• Dataset entries:
-- ==== Sys2Proof/Machine/Line.lean ====
section
/-! DEFINITION. The pads, the level arbiter and the first two phases of an instant (spec/44_gpio_line.md). -/

namespace Sys2Proof.Machine

/-- A pad effect taking place (R212, R213); `SetDirection(IN)` also sets the latch HIGH. -/
def applyEffect (e : PadEffect) (p : Pad) : Pad :=
  match e with
  | .setDirection .input => { dir := .input, latch := .high }
  | .setDirection .output => { p with dir := .output }
  | .writeLevel v => { p with latch := v }

/-- The pad after the effect that is due at instant `t`, if one is. -/
def padAfter (t : Nat) (p : Pad) : Option PadDue → Pad
  | some d => if d.due = t then applyEffect d.effect p else p
  | none => p

/-- The effect still scheduled after instant `t`'s pad effects. -/
def dueAfter (t : Nat) : Option PadDue → Option PadDue
  | some d => if d.due = t then none else some d
  | none => none

/-- Phase 1 for the PRI pad. -/
def priPads (s : State) : State :=
  s.withPri { s.pri with pad := padAfter s.t s.pri.pad s.pri.padDue, padDue := dueAfter s.t s.pri.padDue }

/-- Phase 1 for the SEC pad; without a SEC unit there is none (R198). -/
def secPads (s : State) : State :=
  if s.par.secPresent then
    s.withSec { s.sec with pad := padAfter s.t s.sec.pad s.sec.padDue, padDue := dueAfter s.t s.sec.padDue }
  else s

/-- Phase 1 of an instant: pad effects (R210). -/
def padsPhase (s : State) : State := (secPads (priPads s)).withPhase .line

/-- `drv(u)` of R211. -/
def Pad.drive (p : Pad) : Option Level :=
  match p.dir with
  | .output => some p.latch
  | .input => none

/-- `drv(S)`: the pad of a SEC that is not there is IN at every instant (R50). -/
def secDrive (s : State) : Option Level := if s.par.secPresent then s.sec.pad.drive else none

/-- Line resolution (R211). Opposite levels are contention: the level is drawn afresh and `L.contended` set. -/
def resolveLine (s : State) : State :=
  match s.pri.pad.drive, secDrive s with
  | none, none => { s with line := .high }
  | some a, none => { s with line := a }
  | none, some a => { s with line := a }
  | some a, some b =>
    if a = b then { s with line := a }
    else { s with line := Config.drawLevel s.draws, contended := true }.afterDraw

/-- Phase 2 of an instant: line and edges (R210). -/
def linePhase (s : State) : State :=
  let s := resolveLine s
  let s := if s.par.secPresent ∧ s.line ≠ s.linePrev then edgeLatch s else s
  { s with linePrev := s.line }.withPhase .handler

end Sys2Proof.Machine
end

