-- ==== Sys2Proof/Certificates/Slice0/Obligations.lean ====
section
/-! DEFINITION. The statements about the model. Each docstring says which rules of spec/ it formalises. The
statements give next states as explicit updates of the state, so that what an instruction leaves unchanged is
said by the same equation. -/

section

open Sys2Proof Sys2Proof.Machine

/-! ## Encoding -/

/-- R84, R85, R88, R89: the command words and the internal vectors decode to the instructions they stand for. -/
def Obligations.CommandWordsDecode : Prop :=
  (decodePri 0x00000001#32 = .ok .init ∧ decodePri 0x00000002#32 = .ok .reset ∧
    decodePri 0x00000003#32 = .ok .write ∧ decodePri 0x00000013#32 = .ok .writeSkip ∧
    decodePri 0x00000004#32 = .ok .read ∧ decodePri 0x00000014#32 = .ok .readSkip) ∧
  (decodeSec 0x00000001#32 = .ok .secBegin ∧ decodeSec 0x00000002#32 = .ok .pop) ∧
  (decodeEdge 0b000#3 = .edgeStart ∧ decodeEdge 0b001#3 = .edgeSpurious ∧
    decodeEdge 0b010#3 = .edgeEnd .low ∧ decodeEdge 0b011#3 = .edgeEnd .high ∧
    decodeEdge 0b100#3 = .edgeDrop .idle .low ∧ decodeEdge 0b101#3 = .edgeDrop .idle .high ∧
    decodeEdge 0b110#3 = .edgeDrop .timing .low ∧ decodeEdge 0b111#3 = .edgeDrop .timing .high) ∧
  (decodeEvt 0#2 = .evtBit1 ∧ decodeEvt 1#2 = .evtBit0 ∧ decodeEvt 2#2 = .evtRead ∧ decodeEvt 3#2 = .evtReset)

/-- R80 to R93: in each of the four formats a word decodes to an instruction exactly when it is the word the
encoder writes for it, so no bit of an encoding is dropped and no other word is accepted. -/
def Obligations.DecodeEncodeAgree : Prop :=
  ∀ (c : Code) (i : Instr), decode c = .ok i ↔ encode i = c

/-- R90, R93: exactly the words R90 lists are illegal; writing one to `P.CMD` or `S.CMD` raises ILLEGAL and
changes nothing else. -/
def Obligations.IllegalWordsRaiseIllegal : Prop :=
  (∀ w, IllegalPri w ↔ ∀ i, decodePri w ≠ .ok i) ∧
  (∀ w, IllegalSec w ↔ ∀ i, decodeSec w ≠ .ok i) ∧
  (∀ s tgt w rest, HostTurn s (.wr tgt .w32 w) rest .P 0x00 → IllegalPri w →
    step s = .next { s with
      bus := rest
      reply := { data := 0#32, error := false }
      pri := { s.pri with err := true, lastErr := .illegal } }) ∧
  (∀ s tgt w rest, HostTurn s (.wr tgt .w32 w) rest .S 0x00 → IllegalSec w →
    step s = .next { s with
      bus := rest
      reply := { data := 0#32, error := false }
      sec := { s.sec with err := true, lastErr := .illegal } })

/-! ## A step runs the decoded instruction -/

/-- R21, R34, R161, R180: the host's write of a command word, the handler entry that is due, and the branch that
starts each run `exec` of the decoded instruction. How an instant is cut into steps is the model's (log entry 1). With
each: the access leaves the bus and is answered; the trap
entry clears the request; nothing is added at the start of a branch. The poll that selects a branch is a step of
its own (R180). -/
def Obligations.StepRunsDecodedInstruction : Prop :=
  (∀ s tgt w rest i, HostTurn s (.wr tgt .w32 w) rest .P 0x00 → decodePri w = .ok i →
    step s = exec i { s with bus := rest, reply := { data := 0#32, error := false } }) ∧
  (∀ s tgt w rest i, HostTurn s (.wr tgt .w32 w) rest .S 0x00 → decodeSec w = .ok i →
    step s = exec i { s with bus := rest, reply := { data := 0#32, error := false } }) ∧
  (∀ s, s.phase = .handler → s.par.secPresent = true → s.sec.isrDueAt = some s.t →
    step s = exec (decodeEdge (edgeVector s.sec.pending s.sec.isrState s.line))
      { s with sec := { s.sec with irqLatch := false, isrDueAt := none } }) ∧
  (∀ s b, SecTurn s b .start → step s = exec (decodeEvt b.code) s) ∧
  (∀ s, s.phase = .sec → s.par.secPresent = true → s.sec.resp = .idle → s.sec.pending = true →
    s.sec.pollAt = s.t →
    step s = .next { s with
      sec := { s.sec with resp := .responding (classify s.sec.prof s.sec.duration) .start s.t } })
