theorem witness_DataAndEnableWrites (v : Word) :
    HostTurn (hostAt booted (wrReg .P 0x0C v)) (.wr (.reg .P 0x0C) .w32 v) [] .P 0x0C ∧
    HostTurn (hostAt booted (wrReg .P 0x18 v)) (.wr (.reg .P 0x18) .w32 v) [] .P 0x18 ∧
    HostTurn (hostAt booted (wrReg .S 0x0C v)) (.wr (.reg .S 0x0C) .w32 v) [] .S 0x0C ∧
    HostTurn (hostAt booted (wrReg .S 0x18 v)) (.wr (.reg .S 0x18) .w32 v) [] .S 0x18 :=
  ⟨hostAt_turn rfl rfl, hostAt_turn rfl rfl, hostAt_turn rfl rfl, hostAt_turn rfl rfl⟩

/-- The first and the last offset of each clause. -/
theorem witness_ReadOnlyAndReserved (v : Word) :
    HostTurn (hostAt booted (wrReg .P 0x10 v)) (.wr (.reg .P 0x10) .w32 v) [] .P 0x10 ∧
    HostTurn (hostAt booted (wrReg .P 0x3C v)) (.wr (.reg .P 0x3C) .w32 v) [] .P 0x3C ∧
    HostTurn (hostAt booted (wrReg .S 0x10 v)) (.wr (.reg .S 0x10) .w32 v) [] .S 0x10 ∧
    HostTurn (hostAt booted (wrReg .S 0x3C v)) (.wr (.reg .S 0x3C) .w32 v) [] .S 0x3C ∧
    HostTurn (hostAt booted (rdReg .P 0x20)) (.rd (.reg .P 0x20) .w32) [] .P 0x20 ∧
    HostTurn (hostAt booted (rdReg .P 0x3C)) (.rd (.reg .P 0x3C) .w32) [] .P 0x3C ∧
    HostTurn (hostAt booted (rdReg .S 0x2C)) (.rd (.reg .S 0x2C) .w32) [] .S 0x2C ∧
    HostTurn (hostAt booted (rdReg .S 0x3C)) (.rd (.reg .S 0x3C) .w32) [] .S 0x3C ∧
    (0x3C % 4 = 0 ∧ 0x3C < 64) :=
  ⟨hostAt_turn rfl rfl, hostAt_turn rfl rfl, hostAt_turn rfl rfl, hostAt_turn rfl rfl, hostAt_turn rfl rfl,
    hostAt_turn rfl rfl, hostAt_turn rfl rfl, hostAt_turn rfl rfl, by decide⟩

/-- Every register of bank P and of bank S, the first and the last among them. -/
theorem witness_ReadsHaveNoSideEffect :
    HostTurn (hostAt booted (rdReg .P 0x00)) (.rd (.reg .P 0x00) .w32) [] .P 0x00 ∧
    HostTurn (hostAt booted (rdReg .P 0x1C)) (.rd (.reg .P 0x1C) .w32) [] .P 0x1C ∧
    HostTurn (hostAt booted (rdReg .S 0x00)) (.rd (.reg .S 0x00) .w32) [] .S 0x00 ∧
    HostTurn (hostAt booted (rdReg .S 0x28)) (.rd (.reg .S 0x28) .w32) [] .S 0x28 ∧ 0x1C % 4 = 0 ∧ 0x28 % 4 = 0 :=
  ⟨hostAt_turn rfl rfl, hostAt_turn rfl rfl, hostAt_turn rfl rfl, hostAt_turn rfl rfl, by decide, by decide⟩

/-- The last offset of a bank; a narrow write; a read at offset 1; the first address after the banks. -/
theorem witness_BusError :
    (Params.defaults.Legal ∧ 63 < 64) ∧
    (HostTurn (hostAt booted (.wr (.reg .P 0x08) .w8 1#32)) (.wr (.reg .P 0x08) .w8 1#32) [] .P 0x08 ∧
      (Access.wr (.reg .P 0x08) .w8 1#32).width ≠ .w32) ∧
    (HostTurn (hostAt booted (.rd (.addr 65) .w32)) (.rd (.addr 65) .w32) [] .S 1 ∧ 1 % 4 ≠ 0) ∧
    (let s := hostAt booted (.rd (.addr 128) .w32);
      s.phase = .host ∧ s.bus = .rd (.addr 128) .w32 :: [] ∧ locate s.par (.addr 128) = none) :=
  ⟨by decide, ⟨hostAt_turn rfl rfl, by decide⟩, ⟨hostAt_turn (by decide) rfl, by decide⟩, ⟨rfl, rfl, by decide⟩⟩

/-- A poll that is satisfied, one that is not, and the three kinds of line. -/
theorem witness_HostLines :
    (HostTurn (hostAt booted (.poll (.reg .P 0x04) 1#32 0#32)) (.poll (.reg .P 0x04) 1#32 0#32) [] .P 0x04 ∧
      regRead .P 0x04 (hostAt booted (.poll (.reg .P 0x04) 1#32 0#32)) &&& 1#32 = 0#32) ∧
    (HostTurn (hostAt writing (.poll (.reg .P 0x04) 1#32 0#32)) (.poll (.reg .P 0x04) 1#32 0#32) [] .P 0x04 ∧
      regRead .P 0x04 (hostAt writing (.poll (.reg .P 0x04) 1#32 0#32)) &&& 1#32 ≠ 0#32) ∧
    (let s := { booted with phase := .pri, prog := [.accesses pseudoPriInit] };
      PriWaits s ∧ s.prog = [.accesses pseudoPriInit]) ∧
    (let s := { writing with t := writing.t - 1, prog := [pseudoPriWait] };
      PriWaits s ∧ s.pri.seq ≠ .idle ∧ s.prog = [.poll (.reg .P 0x04) 1#32 0#32]) ∧
    (let s := { booted with phase := .pri, prog := [.idle 1] }; PriWaits s ∧ s.prog = [.idle (0 + 1)]) ∧
    (let s := { booted with phase := .pri, prog := [.idle 0] }; PriWaits s ∧ s.prog = [.idle 0]) ∧
    (let s := { booted with phase := .pri }; PriWaits s ∧ s.prog = []) := by
  refine ⟨⟨hostAt_turn rfl rfl, by decide⟩, ⟨hostAt_turn rfl rfl, by decide⟩, ⟨⟨rfl, ?_⟩, rfl⟩,
    ⟨⟨rfl, ?_⟩, by decide, rfl⟩, ⟨⟨rfl, ?_⟩, rfl⟩, ⟨⟨rfl, ?_⟩, rfl⟩, ⟨⟨rfl, ?_⟩, rfl⟩⟩ <;>
    intro c sk p due h <;> cases h
  decide

theorem witness_InterruptOutputs : base.par.secPresent = true := rfl

theorem witness_ProfileOnlyByCfgWrite :
    (let s := hostAt booted (wrReg .P 0x08 0x04030051#32);
      ∃ s', step s = .next s' ∧ s'.pri.prof ≠ s.pri.prof) ∧
    (let s := hostAt booted (wrReg .S 0x08 0x04030051#32);
      ∃ s', step s = .next s' ∧ s'.sec.prof ≠ s.sec.prof) := ⟨⟨_, rfl, by decide⟩, ⟨_, rfl, by decide⟩⟩

/-- PRESENCE rises at a LOW sample and falls at a HIGH one. -/
theorem witness_PresenceOnlyAtSample :
    (let s := priAt { booted with line := .low } .reset false (.rst .sample);
      ∃ s', step s = .next s' ∧ s'.pri.presence ≠ s.pri.presence) ∧
    (let s := priAt { booted with pri := { readyPri with presence := true } } .reset false (.rst .sample);
      ∃ s', step s = .next s' ∧ s'.pri.presence ≠ s.pri.presence) := ⟨⟨_, rfl, by decide⟩, ⟨_, rfl, by decide⟩⟩

/-- A READ of four bits about to complete with the packet 0xD. -/
theorem witness_RxDataOnlyAtReadEnd :
    let s := { writing with
      pri := { writing.pri with rxAcc := 0xD#32, seq := .running .read true (.rd 4 .head) 5 } }
    PriInv s ∧ ∃ s', step s = .next s' ∧ s'.pri.rxData ≠ s.pri.rxData := by
  refine ⟨?_, _, rfl, by decide⟩
  constructor
  · exact ⟨fun _ h => (by cases h), fun _ => rfl⟩
  · decide
  · decide
  · intro c skip p due h; cases h; decide
  · intro c skip p due h; cases h; exact ⟨rfl, by decide, fun h => absurd rfl h, .inl rfl⟩
  · decide
  · intro skip p due h _ k hk
    cases h
    show (0xD#32).getLsbD k = false
    rw [BitVec.getLsbD_ofNat]
    have hk : 4 ≤ k := hk
    have : Nat.testBit 13 k = false := Nat.testBit_lt_two_pow (Nat.lt_of_lt_of_le (by decide : 13 < 2 ^ 4)
      (Nat.pow_le_pow_right (by decide) hk))
    simp [this]

/-- A command and a response in other phases than their own. -/
theorem witness_NotCancelled :
    (PriInv { writing with phase := .host } ∧
      ({ writing with phase := .host } : State).pri.seq = .running .write true (.wr 0 .head) 5 ∧
      (∃ s', step { writing with phase := .host } = .next s') ∧ ¬(Phase.host = .pri ∧ 5 = 5)) ∧
    (({ replying with phase := .host } : State).sec.resp = .responding .read .hold 5 ∧
      (∃ s', step { replying with phase := .host } = .next s') ∧ ¬(Phase.host = .sec ∧ 5 = 5)) := by
  refine ⟨⟨?_, rfl, ⟨_, rfl⟩, by decide⟩, rfl, ⟨_, rfl⟩, by decide⟩
  constructor
  · exact ⟨fun _ h => (by cases h), fun _ => rfl⟩
  · decide
  · decide
  · intro c skip p due h; cases h; decide
  · intro c skip p due h; cases h; exact ⟨rfl, by decide, fun h => absurd rfl h, .inl rfl⟩
  · decide
  · intro skip p due h; cases h

/-! ### No SEC unit -/

/-- A PRI unit alone, sampling for presence. -/
def alone : State :=
  { base with
    par := { Params.defaults with secPresent := false }, phase := .pri
    pri := { readyPri with
      pad := .released, busy := true, seq := .running .reset false (.rst .sample) 0 } }

theorem witness_AbsentSec :
    (let s := hostAt alone (rdReg .S 0x3C);
      s.par.secPresent = false ∧ s.phase = .host ∧ s.bus = rdReg .S 0x3C :: [] ∧
      locate s.par (rdReg .S 0x3C).target = some (.S, 0x3C)) ∧ ∃ s', step alone = .next s' :=
  ⟨⟨rfl, rfl, rfl, rfl⟩, _, rfl⟩

theorem witness_AbsentSecNoPresence :
    alone.par.secPresent = false ∧ TimeInv alone ∧ PadInv alone ∧ LineInv alone ∧
    PriTurn alone .reset false (.rst .sample) ∧ ∃ s', step alone = .next s' := by
  refine ⟨rfl, ?_, ?_, ?_, ⟨rfl, rfl⟩, _, rfl⟩
  · constructor
    · intro c skip p due h; cases h; exact .inr ⟨rfl, by decide⟩
    · intro d h; cases h
    · intro h; cases h
    · intro h; cases h
    · intro h; cases h
    · intro h; cases h
  · constructor
    · intro d h; cases h
    · intro d h; cases h
    · intro h; cases h
    · intro c skip due h; cases h
    · intro c skip p due h _; cases h; rfl
    · intro _; exact ⟨rfl, rfl⟩
    · intro b p due h; cases h
  · constructor
    · rfl
    · intro _ lv h; cases h; rfl
    · intro _; rfl
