theorem encodeWrite_payload {c : Config.Codes} {address : Word} {data : Bytes} {be tag : Byte} {out : Bytes} {n : Nat}
    (h : encodeWrite c address data be tag = .ok (out, n)) {j : Nat} (hj : j < data.length) :
    out[12 + j]? = data[j]? := by
  obtain ⟨-, -, -, hp⟩ := (encodeWrite_ok_iff ..).mp h
  obtain ⟨rfl, -⟩ := Prod.mk.inj hp
  rw [List.append_assoc, le32_append_eq_packet, packet_getElem?, List.getElem?_append_left hj]

theorem encodeCompletion_payload {c : Config.Codes} {data : Bytes} {status : BitVec 3} {tag : Byte} {out : Bytes}
    {n : Nat} (h : encodeCompletion c data status tag = .ok (out, n)) (j : Nat) : out[12 + j]? = data[j]? := by
  obtain ⟨-, -, -, hp⟩ := (encodeCompletion_ok_iff ..).mp h
  obtain ⟨rfl, -⟩ := Prod.mk.inj hp
  rw [le32_append_eq_packet, packet_getElem?]

/-! ## What a response says of the codec behind it -/

/-- A response with code OK is the result its operation came to. -/
theorem outcomeOf_of_response {i : Instr} {s t : State} {v : Result} (h : exec i s = .next t)
    (hr : t.response = some (.ok v)) : outcomeOf i = .ok (.ok v) := by
  obtain ⟨a, ha, hresp⟩ := exec_next_response h
  rw [hr] at hresp
  cases a with
  | error e => cases hresp
  | ok w =>
    cases hresp
    exact ha

section Codecs

variable {s t : State}

theorem decodeWrite_of_response {buf : Bytes} {w : WriteRequest} (h : exec (.decWr buf) s = .next t)
    (hr : t.response = some (.ok (.record (.write w)))) : decodeWrite codes buf = .ok w := by
  obtain ⟨_, hd, ⟨⟩⟩ := map_eq_ok_iff.mp (Except.ok.inj (outcomeOf_of_response h hr))
  exact hd

theorem decodeCompletion_of_response {buf : Bytes} {q : Completion} (h : exec (.decCpl buf) s = .next t)
    (hr : t.response = some (.ok (.record (.completion q)))) : decodeCompletion codes buf = .ok q := by
  obtain ⟨_, hd, ⟨⟩⟩ := map_eq_ok_iff.mp (Except.ok.inj (outcomeOf_of_response h hr))
  exact hd

theorem encodeWrite_of_response {address : Word} {data : Bytes} {be tag : Byte} {out : Bytes} {n : Nat}
    (h : exec (.encWr address data be tag) s = .next t) (hr : t.response = some (.ok (.packet out n))) :
    encodeWrite codes address data be tag = .ok (out, n) := by
  obtain ⟨_, he, ⟨⟩⟩ := map_eq_ok_iff.mp (Except.ok.inj (outcomeOf_of_response h hr))
  exact he

theorem encodeCompletion_of_response {data : Bytes} {status : BitVec 3} {tag : Byte} {out : Bytes} {n : Nat}
    (h : exec (.encCpl data status tag) s = .next t) (hr : t.response = some (.ok (.packet out n))) :
    encodeCompletion codes data status tag = .ok (out, n) := by
  obtain ⟨_, he, ⟨⟩⟩ := map_eq_ok_iff.mp (Except.ok.inj (outcomeOf_of_response h hr))
  exact he

end Codecs

/-- Settles O29: the codec behind the response succeeded, and its payload is a slice of `buf`, or its packet `data` after
three dwords. -/
theorem payloadBytesAreCopiedInOrder : Obligations.PayloadBytesAreCopiedInOrder :=
  ⟨fun _ _ _ _ h hr => decodeWrite_payload (decodeWrite_of_response h hr),
    fun _ _ _ _ h hr => decodeCompletion_payload (decodeCompletion_of_response h hr),
    fun _ _ _ _ _ hr =>
      ⟨fun _ _ _ h _ hj => encodeWrite_payload (encodeWrite_of_response h hr) hj,
        fun _ _ h j _ => encodeCompletion_payload (encodeCompletion_of_response h hr) j⟩⟩

/-! ## Output that does not fit its buffer -/

theorem not_capacityAllows {cap : Option Nat} {k n : Nat} (hcap : cap = some k) (h : k < n) :
    capacityAllows cap n = false := by
  simp [capacityAllows, hcap, h]
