-- ==== Sys2Proof/Word.lean ====
section
/-! DEFINITION. The bit-vector types of ERB-1 (00_scope.md R9, R10). -/

namespace Sys2Proof

/-- A byte of a USB payload (20_memory.md R70). -/
abbrev Byte := BitVec 8

/-- A 16-bit sample: an `i16`, read as a signed value with `toInt` (00_scope.md R8, R10). -/
abbrev Sample := BitVec 16

/-- A 32-bit word: a command word, a `u32` register, or a codec-domain sample
(30_encoding.md R90, 20_memory.md R71). -/
abbrev Word := BitVec 32

end Sys2Proof
end

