-- ==== Sys2Proof/Certificates/Slice0/Obligations.lean ====
section
/-! DEFINITION. The statements about the model, for the provers. Each docstring names the rules of spec/ it
formalises. A statement about a command says that `exec` answers a next state and which one; the record
it names leaves every field it does not mention as it was. -/

open Sys2Proof Sys2Proof.Machine

/-! ## Encoding and the port -/

/-- Decoding an encoded command gives it back with every operand at every value, and an operand out of
range is refused by name (30_encoding.md R91 to R97). -/
def Obligations.DecodeEncodeRoundTrip : Prop :=
  ∀ (ch : Channels) (i : Instr),
    decode ch (encode i) = if i.wf ch = true then .command i else .illegal .operandRange

/-- Each word has one meaning: a word that decodes is the encoding of what it decodes to, and that
command's operands are in range (30_encoding.md R96). -/
def Obligations.DecodedWordIsItsEncoding : Prop :=
  ∀ (ch : Channels) (w : Word) (i : Instr),
    decode ch w = .command i → encode i = w ∧ i.wf ch = true

/-- Words of 30_encoding.md R98 and 95_test_vectors.md section 2, written out from the tables. -/
def Obligations.SpecWordsDecode : Prop :=
  decode .two 0x00000000 = .command .nop
    ∧ decode .two 0x01000000 = .command .codecXchg
    ∧ decode .two 0x02000000 = .command .usbSof
    ∧ decode .two 0x0300FFFF = .command (.cntAdj 0xFFFF)
    ∧ decode .two 0x2000BB80 = .command (.setRate 48000)
    ∧ decode .two 0x21010001 = .command (.setMute 1 true)
    ∧ decode .two 0x2200FF00 = .command (.setVol 0 0xFF00)
    ∧ decode .two 0x23000003 = .command (.setAlt true true)
    ∧ decode .two 0x30210000 = .command (.rdReg 0x21)
    ∧ decode .two 0x41000000 = .command .rsStretch16
    ∧ decode .two 0x10000001 = .illegal .mustBeZero
    ∧ decode .two 0x7F000000 = .illegal .reservedOpcode
    ∧ decode .two 0x21030001 = .illegal .operandRange
    ∧ decode .four 0x21030001 = .command (.setMute 3 true)

/-- The words of R92 in the ranges of R96 are commands and no other word is one; every other word is
answered ILLEGAL with data 0, no output payload and no state change (30_encoding.md R96). That the answer
is the same whatever payload stands beside the word is the model's inference, log entry 11 (DEDUCED); that
the word then leaves the port is the model's choice, log entry 3 (DESIGN CHOICE). -/
def Obligations.ExactlyTheListedWordsAreCommands : Prop :=
  (∀ (ch : Channels) (w : Word), (∃ i, decode ch w = .command i) ↔ legalWord ch w.toNat)
    ∧ ∀ (s : State) (c : Command) (rest : List Command), s.port = c :: rest →
        ¬legalWord s.cfg.ch c.cw.toNat →
        step s = .next { s with
          port := rest
          reply := some { status := .illegal, data := 0, out := .none, wake := false } }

• Required action:
Print exactly the lines above from the one with "HostTurn (hostAt booted (rdReg .S 0x28))" to the one with "prog := [.accesses", including both.

• Completed task:
    HostTurn (hostAt booted (rdReg .S 0x28)) (.rd (.reg .S 0x28) .w32) [] .S 0x28 ∧ 0x1C % 4 = 0 ∧ 0x28 % 4 = 0 :=
  ⟨hostAt_turn rfl rfl, hostAt_turn rfl rfl, hostAt_turn rfl rfl, hostAt_turn rfl rfl, by decide, by decide⟩

/-- The last offset of a bank; a narrow write; a read at offset 1; the first address after the banks. -/
theorem witness_BusError :
    (Params.defaults.Legal ∧ 63 < 64) ∧
    (HostTurn (hostAt booted (.wr (.reg .P 0x08) .w8 1#32)) (.wr (.reg .P 0x08) .w8 1#32) [] .P 0x08 ∧
      (Access.wr (.reg .P 0x08) .w8 1#32).width ≠ .w32) ∧
    (HostTurn (hostAt booted (.rd (.addr 65) .w32)) (.rd (.addr 65) .w32) [] .S 1 ∧ 1 % 4 ≠ 0) ∧
    (let s := hostAt booted (.rd (.addr 128) .w32);
      s.phase = .host ∧ s.bus = .rd (.addr 128) .w32 :: [] ∧ locate s.par (.addr 128) = none) :=
  ⟨by decide, ⟨hostAt_turn rfl rfl, by decide⟩, ⟨hostAt_turn (by decide) rfl, by decide⟩, ⟨rfl, rfl, by decide⟩⟩

/-- A poll that is satisfied, one that is not, and the three kinds of line. -/
theorem witness_HostLines :
    (HostTurn (hostAt booted (.poll (.reg .P 0x04) 1#32 0#32)) (.poll (.reg .P 0x04) 1#32 0#32) [] .P 0x04 ∧
      regRead .P 0x04 (hostAt booted (.poll (.reg .P 0x04) 1#32 0#32)) &&& 1#32 = 0#32) ∧
    (HostTurn (hostAt writing (.poll (.reg .P 0x04) 1#32 0#32)) (.poll (.reg .P 0x04) 1#32 0#32) [] .P 0x04 ∧
      regRead .P 0x04 (hostAt writing (.poll (.reg .P 0x04) 1#32 0#32)) &&& 1#32 ≠ 0#32) ∧
    (let s := { booted with phase := .pri, prog := [.accesses pseudoPriInit] };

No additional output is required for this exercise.